theorem test_wf_refuses_commands_10 :
    (∀ a b, (Instr.fencePoll a b 8).wf = false) ∧ (∀ a b, (Instr.fenceTimeout 2048 a b).wf = false) ∧
    (∀ a b, (Instr.fenceTimeout a 2048 b).wf = false) ∧ (∀ a b, (Instr.fenceTimeout a b 8).wf = false) ∧
    (∀ a x, x.wf = false → (Instr.prepare a x).wf = false) ∧ (∀ a x, x.wf = false → (Instr.vote x a).wf = false) ∧
    (∀ a x, x.wf = false → (Instr.goDeal a x).wf = false) ∧ (∀ a x, x.wf = false → (Instr.cancel a x).wf = false) ∧
    (∀ a x, x.wf = false → (Instr.drainMessage a x).wf = false) ∧ (∀ a x, x.wf = false → (Instr.confirm a x).wf = false) ∧
    (∀ a x, x.wf = false → (Instr.release a x).wf = false) ∧ (∀ a b, (Instr.markerReceive 48 a b).wf = false) ∧
    (∀ a x, x.wf = false → (Instr.cut a x).wf = false) ∧ (∀ a x, x.wf = false → (Instr.cutDone a x).wf = false) ∧
    (∀ a x, x.wf = false → (Instr.resetMessage a x).wf = false) ∧ (∀ a, (Instr.collDescriptor 4096 a).wf = false) ∧
    (∀ a, (Instr.collUp 2048 a).wf = false) ∧ (∀ a x, x.wf = false → (Instr.collUp a x).wf = false) ∧
    (∀ a, (Instr.collDown 2048 a).wf = false) ∧ (∀ a x, x.wf = false → (Instr.collDown a x).wf = false) := by
  refine ⟨?_, ?_, ?_, ?_, ?_, ?_, ?_, ?_, ?_, ?_, ?_, ?_, ?_, ?_, ?_, ?_, ?_, ?_, ?_, ?_⟩ <;> intros <;> simp_all [Instr.wf]

theorem test_wf_refuses_commands_11 :
    (∀ a, (Instr.collCredit 2048 a).wf = false) ∧ (∀ a x, x.wf = false → (Instr.collCredit a x).wf = false) ∧
    (∀ a, (Instr.collCreditSend 256 a).wf = false) ∧ (∀ a, (Instr.collCreditSend a 16).wf = false) ∧
    (∀ a, (Instr.collAbort 2048 a).wf = false) ∧ (∀ a x, x.wf = false → (Instr.collAbort a x).wf = false) ∧
    ((Instr.collTimeout 256).wf = false) ∧ ((Instr.groupDisable 256).wf = false) ∧ ((Instr.runDispatch 16).wf = false) ∧
    ((Instr.copyDescriptor 4096).wf = false) ∧ ((Instr.nopDescriptor 4096).wf = false) ∧ (∀ a, (Instr.ld 256 a).wf = false) ∧
    (∀ a x, x.wf = false → (Instr.ld a x).wf = false) ∧ (∀ a, (Instr.st 256 a).wf = false) ∧
    (∀ a x, x.wf = false → (Instr.st a x).wf = false) ∧ (∀ a, (Instr.ldp 256 a).wf = false) ∧
    (∀ a x, x.wf = false → (Instr.ldp a x).wf = false) ∧ (∀ a, (Instr.stp 256 a).wf = false) ∧
    (∀ a x, x.wf = false → (Instr.stp a x).wf = false) ∧ (∀ a, (Instr.vld 256 a).wf = false) := by
  refine ⟨?_, ?_, ?_, ?_, ?_, ?_, ?_, ?_, ?_, ?_, ?_, ?_, ?_, ?_, ?_, ?_, ?_, ?_, ?_, ?_⟩ <;> intros <;> simp_all [Instr.wf]

theorem test_wf_refuses_commands_12 :
    (∀ a x, x.wf = false → (Instr.vld a x).wf = false) ∧ (∀ a, (Instr.vst 256 a).wf = false) ∧
    (∀ a x, x.wf = false → (Instr.vst a x).wf = false) ∧ (∀ a, (Instr.prf 256 a).wf = false) ∧
    (∀ a x, x.wf = false → (Instr.prf a x).wf = false) ∧ (∀ a, (Instr.aadd 256 a).wf = false) ∧
    (∀ a x, x.wf = false → (Instr.aadd a x).wf = false) ∧ (∀ a, (Instr.aand 256 a).wf = false) ∧
    (∀ a x, x.wf = false → (Instr.aand a x).wf = false) ∧ (∀ a, (Instr.aor 256 a).wf = false) ∧
    (∀ a x, x.wf = false → (Instr.aor a x).wf = false) ∧ (∀ a, (Instr.aswp 256 a).wf = false) ∧
    (∀ a x, x.wf = false → (Instr.aswp a x).wf = false) ∧ (∀ a, (Instr.acas 256 a).wf = false) ∧
    (∀ a x, x.wf = false → (Instr.acas a x).wf = false) ∧ (∀ a, (Instr.acasp 256 a).wf = false) ∧
    (∀ a x, x.wf = false → (Instr.acasp a x).wf = false) ∧ (∀ a, (Instr.mov 256 a).wf = false) ∧
    (∀ a x, x.wf = false → (Instr.mov a x).wf = false) ∧ (∀ a, (Instr.movi 256 a).wf = false) := by
  refine ⟨?_, ?_, ?_, ?_, ?_, ?_, ?_, ?_, ?_, ?_, ?_, ?_, ?_, ?_, ?_, ?_, ?_, ?_, ?_, ?_⟩ <;> intros <;> simp_all [Instr.wf]

theorem test_wf_refuses_commands_13 :
    (∀ a x, x.wf = false → (Instr.movi a x).wf = false) ∧ (∀ a, (Instr.movh 256 a).wf = false) ∧
    (∀ a x, x.wf = false → (Instr.movh a x).wf = false) ∧ (∀ a, (Instr.add 256 a).wf = false) ∧
    (∀ a x, x.wf = false → (Instr.add a x).wf = false) ∧ (∀ a, (Instr.addi 256 a).wf = false) ∧
    (∀ a x, x.wf = false → (Instr.addi a x).wf = false) ∧ (∀ a, (Instr.sub 256 a).wf = false) ∧
    (∀ a x, x.wf = false → (Instr.sub a x).wf = false) ∧ (∀ a, (Instr.mul 256 a).wf = false) ∧
    (∀ a x, x.wf = false → (Instr.mul a x).wf = false) ∧ (∀ a, (Instr.andOp 256 a).wf = false) ∧
    (∀ a x, x.wf = false → (Instr.andOp a x).wf = false) ∧ (∀ a, (Instr.orOp 256 a).wf = false) ∧
    (∀ a x, x.wf = false → (Instr.orOp a x).wf = false) ∧ (∀ a, (Instr.xorOp 256 a).wf = false) ∧
    (∀ a x, x.wf = false → (Instr.xorOp a x).wf = false) ∧ (∀ a, (Instr.shl 256 a).wf = false) ∧
    (∀ a x, x.wf = false → (Instr.shl a x).wf = false) ∧ (∀ a, (Instr.shr 256 a).wf = false) := by
  refine ⟨?_, ?_, ?_, ?_, ?_, ?_, ?_, ?_, ?_, ?_, ?_, ?_, ?_, ?_, ?_, ?_, ?_, ?_, ?_, ?_⟩ <;> intros <;> simp_all [Instr.wf]

theorem test_wf_refuses_commands_14 :
    (∀ a x, x.wf = false → (Instr.shr a x).wf = false) ∧ (∀ a, (Instr.slt 256 a).wf = false) ∧
    (∀ a x, x.wf = false → (Instr.slt a x).wf = false) ∧ (∀ a, (Instr.mcpy 256 a).wf = false) ∧
    (∀ a x, x.wf = false → (Instr.mcpy a x).wf = false) ∧ (∀ a, (Instr.mfill 256 a).wf = false) ∧
    (∀ a x, x.wf = false → (Instr.mfill a x).wf = false) ∧ (∀ a, (Instr.vadd 256 a).wf = false) ∧
    (∀ a x, x.wf = false → (Instr.vadd a x).wf = false) ∧ (∀ a, (Instr.vmul 256 a).wf = false) ∧
    (∀ a x, x.wf = false → (Instr.vmul a x).wf = false) ∧ (∀ a, (Instr.vfma 256 a).wf = false) ∧
    (∀ a x, x.wf = false → (Instr.vfma a x).wf = false) ∧ (∀ a, (Instr.vmin 256 a).wf = false) ∧
    (∀ a x, x.wf = false → (Instr.vmin a x).wf = false) ∧ (∀ a, (Instr.vmax 256 a).wf = false) ∧
    (∀ a x, x.wf = false → (Instr.vmax a x).wf = false) ∧ (∀ a, (Instr.vbc 256 a).wf = false) ∧
    (∀ a x, x.wf = false → (Instr.vbc a x).wf = false) ∧ (∀ a, (Instr.vext 256 a).wf = false) := by
  refine ⟨?_, ?_, ?_, ?_, ?_, ?_, ?_, ?_, ?_, ?_, ?_, ?_, ?_, ?_, ?_, ?_, ?_, ?_, ?_, ?_⟩ <;> intros <;> simp_all [Instr.wf]

theorem test_wf_refuses_commands_15 :
    (∀ a x, x.wf = false → (Instr.vext a x).wf = false) ∧ (∀ a, (Instr.acz 256 a).wf = false) ∧
    (∀ a x, x.wf = false → (Instr.acz a x).wf = false) ∧ (∀ a, (Instr.aca 256 a).wf = false) ∧
    (∀ a x, x.wf = false → (Instr.aca a x).wf = false) ∧ (∀ a, (Instr.acr 256 a).wf = false) ∧
    (∀ a x, x.wf = false → (Instr.acr a x).wf = false) ∧ (∀ a, (Instr.waitOp 256 a).wf = false) ∧
    (∀ a x, x.wf = false → (Instr.waitOp a x).wf = false) ∧ (∀ a, (Instr.waitMet 256 a).wf = false) ∧
    ((Instr.waitTimeout 256).wf = false) ∧ (∀ a, (Instr.sig 256 a).wf = false) ∧ (∀ a x, x.wf = false → (Instr.sig a x).wf = false) ∧
    (∀ a, (Instr.irq 256 a).wf = false) ∧ (∀ a x, x.wf = false → (Instr.irq a x).wf = false) ∧ (∀ a, (Instr.b 256 a).wf = false) ∧
    (∀ a x, x.wf = false → (Instr.b a x).wf = false) ∧ (∀ a, (Instr.bz 256 a).wf = false) ∧
    (∀ a x, x.wf = false → (Instr.bz a x).wf = false) ∧ (∀ a, (Instr.bnz 256 a).wf = false) := by
  refine ⟨?_, ?_, ?_, ?_, ?_, ?_, ?_, ?_, ?_, ?_, ?_, ?_, ?_, ?_, ?_, ?_, ?_, ?_, ?_, ?_⟩ <;> intros <;> simp_all [Instr.wf]

theorem test_wf_refuses_commands_16 :
    (∀ a x, x.wf = false → (Instr.bnz a x).wf = false) ∧ (∀ a, (Instr.call 256 a).wf = false) ∧
    (∀ a x, x.wf = false → (Instr.call a x).wf = false) ∧ (∀ a, (Instr.ret 256 a).wf = false) ∧
    (∀ a x, x.wf = false → (Instr.ret a x).wf = false) ∧ (∀ a, (Instr.endOp 256 a).wf = false) ∧
    (∀ a x, x.wf = false → (Instr.endOp a x).wf = false) ∧ (∀ a, (Instr.barEngine 256 a).wf = false) ∧
    (∀ a x, x.wf = false → (Instr.barEngine a x).wf = false) ∧ (∀ a, (Instr.barCluster 256 a).wf = false) ∧
    (∀ a x, x.wf = false → (Instr.barCluster a x).wf = false) ∧ (∀ a, (Instr.barSystem 256 a).wf = false) ∧
    (∀ a x, x.wf = false → (Instr.barSystem a x).wf = false) ∧ (∀ a, (Instr.systemBarrierComplete 256 a).wf = false) ∧
    (∀ a, (Instr.deviceLoadReturn 256 a).wf = false) ∧ (∀ a, (Instr.prefetchEntryExpiry 256 a).wf = false) ∧
    (∀ a, (Instr.engineSample 256 a).wf = false) ∧ (∀ a x, x.wf = false → (Instr.read x a).wf = false) ∧
    (∀ a, (Instr.read a [⟨65536, 0, 0⟩]).wf = false) ∧ (∀ a x, x.wf = false → (Instr.write x a).wf = false) := by
  refine ⟨?_, ?_, ?_, ?_, ?_, ?_, ?_, ?_, ?_, ?_, ?_, ?_, ?_, ?_, ?_, ?_, ?_, ?_, ?_, ?_⟩ <;> intros <;> simp_all [Instr.wf, EntryRef.wf]
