-- ==== Sys2Proof/Syntax.lean ====
section
/-! DEFINITION. The syntax of every step of the machine: one constructor of `Instr` per row of spec/opcode_table.json.
Rows with an encoding are instructions (03_encoding R38 to R54); rows without one are the hardware's own indivisible steps
(95_what_each_step_holds.md). -/

namespace Sys2Proof

/-- What a SRC halfword gives an instruction (R43, R48): predicate register, inversion, and the trap-if-empty bits of s, t
and d. It is read beside the instruction, not in it. -/
structure Quals where
  pred : BitVec 5
  inv : Bool
  ts : Bool
  tt : Bool
  td : Bool
deriving DecidableEq, Repr

/-- No SRC halfword: the instruction executes unconditionally (R48). -/
def Quals.plain : Quals := ⟨0, false, false, false, false⟩

/-- The third source (R46): a register, or an immediate already widened to 20 bits as the instruction's description says
(sign-extended, or zero-extended); an absent third source is the immediate 0. -/
inductive Third where
  | reg (r : BitVec 6)
  | imm (v : BitVec 20)
deriving DecidableEq, Repr

/-- The operands of an F2 instruction (R38, R46, R47). A field the instruction does not use is 0. -/
structure Op where
  d : BitVec 6
  s : BitVec 6
  t : Third
  scale : BitVec 2
  rnd : BitVec 3
  et : BitVec 3
deriving DecidableEq, Repr

/-- The operands of an FI instruction (R38, R45): the immediate is assembled to 25 bits, widened as the instruction says. -/
structure OpI where
  d : BitVec 6
  imm : BitVec 25
deriving DecidableEq, Repr

/-- The operands of an instruction followed by a parameter block of four words (R39, R53). -/
structure OpP where
  o : Op
  w0 : BitVec 32
  w1 : BitVec 32
  w2 : BitVec 32
  w3 : BitVec 32
deriving DecidableEq, Repr

/-- A fault report on its way to a level (R376): the handle of the level it is tried at next, or Plynvas when past the job. -/
structure Report where
  part : Nat
  handle : BitVec 32
  cause : Byte
deriving DecidableEq, Repr

/-- A service request (R397): port, connection, the first doubleword, and its body. -/
structure SvcReq where
  port : Nat
  conn : Nat
  hdr : DW
  body : List Byte
deriving DecidableEq, Repr

/-- A seed (R243, R259): the core it names and the context it starts. -/
structure Seed where
  core : Nat
  idx : DW
  arg : DW
  entry : Addr
  launch : BitVec 32
  graph : BitVec 32
  part : Nat
deriving DecidableEq, Repr

/-- A Carder (R11, R282): its die, level 0 cluster, 1 group, 2 quadrant, 3 die, and its number within the die. -/
structure CarderId where
  die : Nat
  level : Nat
  num : Nat
deriving DecidableEq, Repr

/-- A port of a connector (R275, R298): die and record of the connector, and port index. -/
structure PortId where
  die : Nat
  con : Nat
  port : Nat
deriving DecidableEq, Repr

/-- A buffered link of a connector (R283, R293). -/
structure BufId where
  die : Nat
  con : Nat
  buf : Nat
deriving DecidableEq, Repr

/-- A rotor frame (R149). -/
structure Frame where
  pkg : Nat
  dpkg : Nat
  part : Nat
  queue : Nat
  seq : BitVec 32
  idx : Nat
  cnt : Nat
  dst : Addr
  rcw : Addr
  credit : Nat
  data : List Byte
  relayed : Bool
deriving DecidableEq, Repr

/-- What an acknowledgement says of one frame (R154, R157): accepted, refused for GRANT, refused for SWAP, or a destination
word that could not be written (R392); or that a whole message is complete at the receiver (R155). -/
inductive AckKind where
  | complete
  | ok
  | grant
  | swap
  | memerr
deriving DecidableEq, Repr

/-- One acknowledgement of an ack frame (R149): the sender package of the frame it names, and the frame. -/
structure Ack where
  pkg : Nat
  queue : Nat
  seq : BitVec 32
  idx : Nat
  kind : AckKind
deriving DecidableEq, Repr

/-- An ack frame (R149): the sender package, its relay credit, and up to 64 acknowledgements. -/
structure AckFrame where
  pkg : Nat
  credit : Nat
  acks : List Ack
deriving DecidableEq, Repr

/-- A unit that counts its own faults (R388, R390). -/
inductive HwUnit where
  | core (k : Key)
  | plank (g : Key)
  | row (ch row : Nat)
  | channel (ch : Nat)
  | lane (link lane : Nat)
deriving DecidableEq, Repr

/-- An incoming RMA write (R396). -/
structure EthWrite where
  port : Nat
  conn : Nat
  queue : Nat
  addr : Addr
  data : List Byte
  cw : Addr
deriving DecidableEq, Repr

/-- An incoming send (R398, R399). -/
structure EthSend where
  port : Nat
  conn : Nat
  queue : Nat
  data : List Byte
deriving DecidableEq, Repr

/-- The end of an Ethernet operation the module started (R398): status as the peer and the transport decided it, and the
data an RMA read brought. -/
structure EthEnd where
  queue : Nat
  op : Nat
  status : Byte
  data : List Byte
deriving DecidableEq, Repr

/-- An incoming RMA read (R395). -/
structure EthRead where
  port : Nat
  conn : Nat
  queue : Nat
  addr : Addr
  len : Nat
deriving DecidableEq, Repr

▬▬▬▬▬▬▬▬▬▬

● TASK PROMPT: Transcribe each line of the data above, unaltered, from the one where "(∀ a x, x.wf = false → (Instr.acz" appears to the one where "(∀ a x, x.wf = false → (Instr.waitOp" appears, inclusive of both.

● OUTPUT OF THE EXERCISE:
    (∀ a x, x.wf = false → (Instr.acz a x).wf = false) ∧ (∀ a, (Instr.aca 256 a).wf = false) ∧
    (∀ a x, x.wf = false → (Instr.aca a x).wf = false) ∧ (∀ a, (Instr.acr 256 a).wf = false) ∧
    (∀ a x, x.wf = false → (Instr.acr a x).wf = false) ∧ (∀ a, (Instr.waitOp 256 a).wf = false) ∧
    (∀ a x, x.wf = false → (Instr.waitOp a x).wf = false) ∧ (∀ a, (Instr.waitMet 256 a).wf = false) ∧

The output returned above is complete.